05/04/2011 - 09/04/2011

Production Details



A woman left alone to fight, with the strongest defence mechanism left intact.


BATS Theatre to be transformed with
Brain Damage 

Bard Productions, the company that bought you Frogs Under the Waterfront (2009), and Quarantine (2011), returns with a theatrical experience unlike any other.

This April, Bats Theatre will be transformed to host ‘BRAIN DAMAGE’, a free-roaming installation theatre experience that confronts the psychological barriers of human contact. 

It is getting dark in Brain Damage’s room, the silence devours everything. Yet the corners almost seem alive, unseen figures stalk in the dark. It’s as if he is being watched, being seen for the first time. Fuelled by his paranoia and fear, Brain Damage struggles to preserve the kingdom he has made… but how long can this struggle last?

A serial told in 5 simultaneous episodes, ‘BRAIN DAMAGE’ challenges audiences to suspend thought and experience the unknown. Find out what is real and what is delusion this April at Bats Theatre.

Venue: Bats Theatre
A man with a gun stares fixedly towards the remains of his latest victim. 

Date: 5 – 9 April, 2011 
A doctor, who has lost all hope to care, fights for the attention of a corpse. 

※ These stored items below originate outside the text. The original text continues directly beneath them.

/-- T17 to T19. -/
theorem test_pc_wraps_at_16_bits :
    done 0x6000 (State.reset.setPc 0xFFE) (·.pc == 0x1000) = true ∧
    done 0x3000 (State.reset.setPc 0xFFE) (·.pc == 0x1002) = true ∧
    done 0x6000 (State.reset.setPc 0xFFFE) (·.pc == 0) = true := ⟨rfl, rfl, rfl⟩

/-! ## Loads and arithmetic -/

/-- T22, T23. -/
theorem test_ldImm : done 0x6AFF State.reset (fun t => t.reg 0xA == 0xFF && t.pc == 0x202) = true ∧
    done 0x6F07 State.reset (·.reg 0xF == 7) = true := ⟨rfl, rfl⟩

/-- T20, T21 (S1). -/
theorem test_addImm_no_flag :
    done 0x7101 (withRegs [(1, 0xFF), (15, 0x55)]) (fun t => t.reg 1 == 0 && t.reg 15 == 0x55) = true ∧
    done 0x7F02 (withRegs [(15, 0xFF)]) (·.reg 15 == 1) = true := ⟨rfl, rfl⟩

/-- T24 to T27. -/
theorem test_logic_leaves_flag :
    done 0x8120 (withRegs [(1, 0x11), (2, 0x22), (15, 7)]) (fun t => t.reg 1 == 0x22 && t.reg 2 == 0x22 && t.reg 15 == 7) = true ∧
    done 0x8121 (withRegs [(1, 0xF0), (2, 0x3C), (15, 7)]) (fun t => t.reg 1 == 0xFC && t.reg 15 == 7) = true ∧
    done 0x8122 (withRegs [(1, 0xF0), (2, 0x3C), (15, 7)]) (fun t => t.reg 1 == 0x30 && t.reg 15 == 7) = true ∧
    done 0x8123 (withRegs [(1, 0xF0), (2, 0x3C), (15, 7)]) (fun t => t.reg 1 == 0xCC && t.reg 15 == 7) = true :=
  ⟨rfl, rfl, rfl, rfl⟩

/-- S2, T29. -/
theorem test_addReg_carry :
    done 0x8124 (withRegs [(1, 0xFF), (2, 1)]) (fun t => t.reg 1 == 0 && t.reg 15 == 1) = true ∧
    done 0x8124 (withRegs [(1, 1), (2, 1)]) (fun t => t.reg 1 == 2 && t.reg 15 == 0) = true ∧
    done 0x8114 (withRegs [(1, 0x80)]) (fun t => t.reg 1 == 0 && t.reg 15 == 1) = true := ⟨rfl, rfl, rfl⟩

/-- T31 to T33: the flag register as destination and as operand. -/
theorem test_addReg_flag_register :
    done 0x8F24 (withRegs [(15, 0xF0), (2, 0x20)]) (fun t => t.reg 15 == 1 && t.reg 2 == 0x20) = true ∧
    done 0x8F24 (withRegs [(15, 0x10), (2, 0x20)]) (·.reg 15 == 0) = true ∧
    done 0x81F4 (withRegs [(1, 0xFF), (15, 1)]) (fun t => t.reg 1 == 0 && t.reg 15 == 1) = true := ⟨rfl, rfl, rfl⟩

/-- S3, T34, T36. -/
theorem test_sub :
    done 0x8125 (withRegs [(1, 5), (2, 0xA)]) (fun t => t.reg 1 == 0xFB && t.reg 15 == 0) = true ∧
    done 0x8125 (withRegs [(1, 0xA), (2, 5)]) (fun t => t.reg 1 == 5 && t.reg 15 == 1) = true ∧
    done 0x8125 (withRegs [(1, 0x33), (2, 0x33)]) (fun t => t.reg 1 == 0 && t.reg 15 == 1) = true ∧
    done 0x8F25 (withRegs [(15, 5), (2, 3)]) (fun t => t.reg 15 == 1 && t.reg 2 == 3) = true := ⟨rfl, rfl, rfl, rfl⟩

/-- T37 to T39. -/
theorem test_shr :
    done 0x8106 (withRegs [(1, 5)]) (fun t => t.reg 1 == 2 && t.reg 15 == 1) = true ∧
    done 0x8126 (withRegs [(1, 4), (2, 0xFF)]) (fun t => t.reg 1 == 2 && t.reg 2 == 0xFF && t.reg 15 == 0) = true ∧
    done 0x8F06 (withRegs [(15, 3)]) (·.reg 15 == 1) = true := ⟨rfl, rfl, rfl⟩

/-- T40 to T42. -/
theorem test_subn :
    done 0x8127 (withRegs [(1, 5), (2, 0xA)]) (fun t => t.reg 1 == 5 && t.reg 15 == 1) = true ∧
    done 0x8127 (withRegs [(1, 0xA), (2, 5)]) (fun t => t.reg 1 == 0xFB && t.reg 15 == 0) = true ∧
    done 0x8127 (withRegs [(1, 7), (2, 7)]) (fun t => t.reg 1 == 0 && t.reg 15 == 1) = true := ⟨rfl, rfl, rfl⟩

/-- T43 to T45. -/
theorem test_shl :
    done 0x810E (withRegs [(1, 0x81)]) (fun t => t.reg 1 == 2 && t.reg 15 == 1) = true ∧
    done 0x810E (withRegs [(1, 0x7F), (15, 1)]) (fun t => t.reg 1 == 0xFE && t.reg 15 == 0) = true ∧
    done 0x8F0E (withRegs [(15, 0x80)]) (·.reg 15 == 1) = true := ⟨rfl, rfl, rfl⟩

/-- T46, T47: the random byte given. -/
theorem test_rnd_with_the_byte_given :
    perform (.decodeExecute 0xC30F 0xA7) State.reset = (.ok, (withRegs [(3, 7)]).setPc 0x202) ∧
    perform (.decodeExecute 0xC300 0xFF) (withRegs [(3, 9)]) = (.ok, (withRegs [(3, 0)]).setPc 0x202) := by decide +kernel

/-- The mask holds whatever the free byte is, and one byte is drawn (R165, R166). -/
theorem test_rnd_step_draws_a_free_byte :
    step (ready 0xC300) = .next { ready 0xC300 with regs := (State.reset.setReg 3 (Config.rndByte 0 &&& 0)).regs,
                                                    pc := 0x202, draws := 1 } := rfl

/-! ## Control flow -/

/-- T49, T50. -/
theorem test_jp : done 0x1FFF State.reset (·.pc == 0xFFF) = true ∧ step (ready 0x1200) = .next (ready 0x1200) := ⟨rfl, rfl⟩

/-- T51, T52. -/
theorem test_jpV0 : done 0xB300 (withRegs [(0, 4)]) (·.pc == 0x304) = true ∧
    done 0xBFFF (withRegs [(0, 2)]) (·.pc == 1) = true := ⟨rfl, rfl⟩

/-- T53, T54. -/
theorem test_call :
    done 0x2300 State.reset (fun t => t.stack[0] == 0x200 && t.sp.val == 1 && t.pc == 0x300) = true ∧
    errs (.decodeExecute 0x2300 0) (withStack (List.replicate 16 0x200)) (.stackOverflow 16) = true := by decide +kernel

/-- T55, T56 (T4). -/
theorem test_ret :
    errs (.decodeExecute 0x00EE 0) State.reset (.stackUnderflow 0) = true ∧
    done 0x00EE (withStack [0x200, 0x1234]) (fun t => t.sp.val == 1 && t.pc == 0x1234 && t.stack[1] == 0x1234) = true := by decide +kernel

/-- S6, T57: the return goes back to the call itself. -/
theorem test_call_then_ret :
    (runOps [.decodeExecute 0x2204 0, .decodeExecute 0x00EE 0] State.reset).pc = 0x200 := rfl

/-! ## Skips -/

/-- T58, T59. -/
theorem test_seImm : done 0x3000 (State.reset.setPc 0x208) (·.pc == 0x20C) = true ∧
    done 0x3000 ((withRegs [(0, 4)]).setPc 0x208) (·.pc == 0x20A) = true := ⟨rfl, rfl⟩

/-- T60, T61. -/
theorem test_sneImm : done 0x4211 ((withRegs [(2, 0x10)]).setPc 0x300) (·.pc == 0x304) = true ∧
    done 0x4210 ((withRegs [(2, 0x10)]).setPc 0x300) (·.pc == 0x302) = true := ⟨rfl, rfl⟩

/-- T62, T63. -/
theorem test_seReg : done 0x5120 (withRegs [(1, 0x7F), (2, 0x7F)]) (·.pc == 0x204) = true ∧
    done 0x5120 (withRegs [(1, 0x7F), (2, 0x7E)]) (·.pc == 0x202) = true := ⟨rfl, rfl⟩

/-- T64, T65. -/
theorem test_sneReg : done 0x9120 (withRegs [(1, 1), (2, 2)]) (·.pc == 0x204) = true ∧
    done 0x9110 (withRegs [(1, 1)]) (·.pc == 0x202) = true := ⟨rfl, rfl⟩

/-- T66 to T68. -/
theorem test_skp : done 0xE39E ((withRegs [(3, 7)]).withKey 7 true) (·.pc == 0x204) = true ∧
    done 0xE39E (withRegs [(3, 7)]) (·.pc == 0x202) = true ∧
    done 0xE39E ((withRegs [(3, 0x17)]).withKey 7 true) (·.pc == 0x204) = true := ⟨rfl, rfl, rfl⟩

/-- T69, T70. -/
theorem test_sknp : done 0xE3A1 (withRegs [(3, 7)]) (·.pc == 0x204) = true ∧
    done 0xE3A1 ((withRegs [(3, 7)]).withKey 7 true) (·.pc == 0x202) = true := ⟨rfl, rfl⟩

/-! ## Index and memory -/

/-- T71, T73, T74. -/
theorem test_ldI_addIVx :
    done 0xAFFF State.reset (fun t => t.index == 0xFFF && t.pc == 0x202) = true ∧
    done 0xF21E ((withRegs [(2, 1), (15, 9)]).setIndex 0xFFF) (fun t => t.index == 0 && t.reg 15 == 9) = true ∧
    done 0xF21E ((withRegs [(2, 0xFF)]).setIndex 0xFF0) (·.index == 0x0EF) = true := ⟨rfl, rfl, rfl⟩

/-- T75, T76. -/
theorem test_ldFVx : done 0xF029 (withRegs [(0, 0xA)]) (·.index == 0x032) = true ∧
    done 0xF029 (withRegs [(0, 0xFF)]) (·.index == 0x4FB) = true := ⟨rfl, rfl⟩

/-- S4, T81: memory as data, the digit 0 would list nothing. -/
theorem test_ldBVx :
    done 0xF033 ((withRegs [(0, 156)]).setIndex 0x300) (·.mem == [(0x300, 1), (0x301, 5), (0x302, 6)]) = true ∧
    done 0xF033 ((withRegs [(0, 0xFF)]).setIndex 0xFFD) (·.mem == [(0xFFD, 2), (0xFFE, 5), (0xFFF, 5)]) = true ∧
    done 0xF033 (((withRegs [(0, 9)]).setIndex 0x300).storeBytes 0x300 [0xAA, 0xAA, 0xAA]) (·.mem == [(0x302, 9)]) = true :=
  ⟨rfl, rfl, rfl⟩

/-- T82. -/
theorem test_ldBVx_bounds :
    errs (.decodeExecute 0xF033 0) ((withRegs [(0, 0xFF)]).setIndex 0xFFE) (.memoryBoundsError 0xFFE) = true := by decide +kernel

/-- T83, T85. -/
theorem test_ldMemVx :
    done 0xFF55 ((withRegs [(0, 1), (15, 0xEE)]).setIndex 0xFF0)
      (fun t => t.mem == [(0xFF0, 1), (0xFFF, 0xEE)] && t.index == 0xFF0 && t.pc == 0x202) = true ∧
    done 0xF055 (withRegs [(0, 0xAB)]) (·.mem == [(0, 0xAB)]) = true := ⟨rfl, rfl⟩

/-- T88, T87. -/
theorem test_ldVxMem :
    done 0xF265 (withRegs [(3, 1)]) (fun t => t.reg 0 == 0xF0 && t.reg 1 == 0x90 && t.reg 2 == 0x90 && t.reg 3 == 1 && t.index == 0) = true ∧
    done 0xF065 ((withRegs [(0, 1)]).setIndex 0xFFF) (·.reg 0 == 0) = true := ⟨rfl, rfl⟩

/-- T84, T86. -/
theorem test_block_transfer_bounds :
    errs (.decodeExecute 0xFF55 0) ((withRegs [(0, 1)]).setIndex 0xFF1) (.memoryBoundsError 0xFF1) = true ∧
    errs (.decodeExecute 0xF165 0) ((withRegs [(0, 1)]).setIndex 0xFFF) (.memoryBoundsError 0xFFF) = true := by decide +kernel

/-! ## The display -/

/-- T90. -/
theorem test_cls :
    done 0x00E0 { withRegs [(15, 5)] with disp := togglePixel (togglePixel 0 0 0) 63 31 }
      (fun t => lit t.disp [] && t.redraw && t.reg 15 == 5 && t.pc == 0x202) = true := by decide +kernel

/-- S5: the first draw at (8, 4). -/
theorem test_drw_draws :
    done 0xD011 ((((withData 0x300 [0xFF]).setReg 0 8).setReg 1 4).setReg 15 7)
      (fun t => lit t.disp ((List.range 8).map fun c => (8 + c, 4)) && t.reg 15 == 0 && t.redraw && t.pc == 0x202) = true := by
  decide +kernel

/-- T97: a collision in the first row is kept; T91, T99: clipping at the right and the bottom. -/
theorem test_drw_collides_and_clips :
    done 0xD012 { withData 0x300 [0xC0, 0x00] with disp := togglePixel 0 0 0 }
      (fun t => lit t.disp [(1, 0)] && t.reg 15 == 1) = true ∧
    done 0xD015 (withRegs [(0, 60), (1, 30)])
      (fun t => lit t.disp [(60, 30), (61, 30), (62, 30), (63, 30), (60, 31), (63, 31)] && t.reg 15 == 0) = true := by
  decide +kernel

/-- T95. -/
theorem test_drw_bounds :
    errs (.decodeExecute 0xD012 0) ((withRegs [(15, 1)]).setIndex 0xFFF) (.memoryBoundsError 0xFFF) = true := by decide +kernel

/-! ## Timers, keys and the operations of the host -/

/-- T101 to T103. -/
theorem test_timer_registers :
    done 0xF507 (State.reset.setDt 0x3C) (fun t => t.reg 5 == 0x3C && t.dt == 0x3C && t.pc == 0x202) = true ∧
    done 0xF515 (withRegs [(5, 0x3C)]) (fun t => t.dt == 0x3C && t.st == 0) = true ∧
    done 0xF518 (withRegs [(5, 2)]) (fun t => t.st == 2 && t.dt == 0) = true := ⟨rfl, rfl, rfl⟩

/-- T104, T105. -/
theorem test_ldVxK :
    perform (.decodeExecute 0xF30A 0) State.reset = (.waiting, State.reset) ∧
    done 0xF30A ((State.reset.withKey 7 true).withKey 0xB true) (fun t => t.reg 3 == 7 && t.pc == 0x202) = true := ⟨rfl, rfl⟩

/-- T107, T109, S8. -/
theorem test_tickTimers :
    (perform .tickTimers (State.reset.setDt 2)).2 = State.reset.setDt 1 ∧
    (perform .tickTimers ((State.reset.setDt 0xFF).setSt 0xFF)).2 = (State.reset.setDt 0xFE).setSt 0xFE ∧
    perform .tickTimers State.reset = (.ok, State.reset) := ⟨rfl, rfl, rfl⟩

/-- T110, T111. -/
theorem test_setKey_and_takeRedrawFlag :
    runOps [.setKey 7 true, .setKey 7 false] State.reset = State.reset ∧
    (perform (.setKey 7 true) State.reset).2.keyDown 7 = true ∧
    perform .takeRedrawFlag { State.reset with redraw := true } = (.flag true, State.reset) ∧
    perform .takeRedrawFlag State.reset = (.flag false, State.reset) := ⟨rfl, rfl, rfl, rfl⟩

/-- T112 to T114: an error changes nothing, is raised again, and is no latch. -/
theorem test_errors_are_no_latch :
    errs (.step 0) State.reset (.unknownOpcode 0) = true ∧
    (runOps [.step 0, .step 0, .decodeExecute 0x6A12 0] State.reset).reg 0xA = 0x12 ∧
    perform .initialise (ready 0x6A12) = (.ok, State.reset) := by decide +kernel

/-- The codes of R241. -/
theorem test_fault_codes : (Fault.unknownOpcode 0).code = 1 ∧ (Fault.memoryBoundsError 0).code = 2 ∧
    (Fault.stackOverflow 16).code = 3 ∧ (Fault.stackUnderflow 0).code = 4 := ⟨rfl, rfl, rfl, rfl⟩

Ticket Costs: $16.00 Full / $14.00 Concession 
A man, who was lost, is suddenly found by the most impossible of people.   


Cast & Crew
Aidan Grealish
Amalia Calder
Charlotte Claasen
Chris Dawson
Paul Stephanus
Sarah Moffat
William McDougall  



Gone too far is the question, or not

Review by Ewen Coleman [Reproduced with permission of Fairfax Media] 07th Apr 2011

Theatrical performances can take many guises and Wellington has been fortunate over the years in experiencing some truly amazing off beat shows, but probably none more so than Brain Damagefrom Bard Productions. 

Labelled “a free roaming theatrical installation that delves into the deepest recesses of the human mind” it does all that and more challenging the audience more than most productions and leaving them with more questions than answers. 

For 35 minutes 5 scenes play out around the edges of the stage simultaneously with the audience assembled in the middle to stroll about at will observing which ever scene interests them the most. And on the small stage at BATS this is no mean feat. 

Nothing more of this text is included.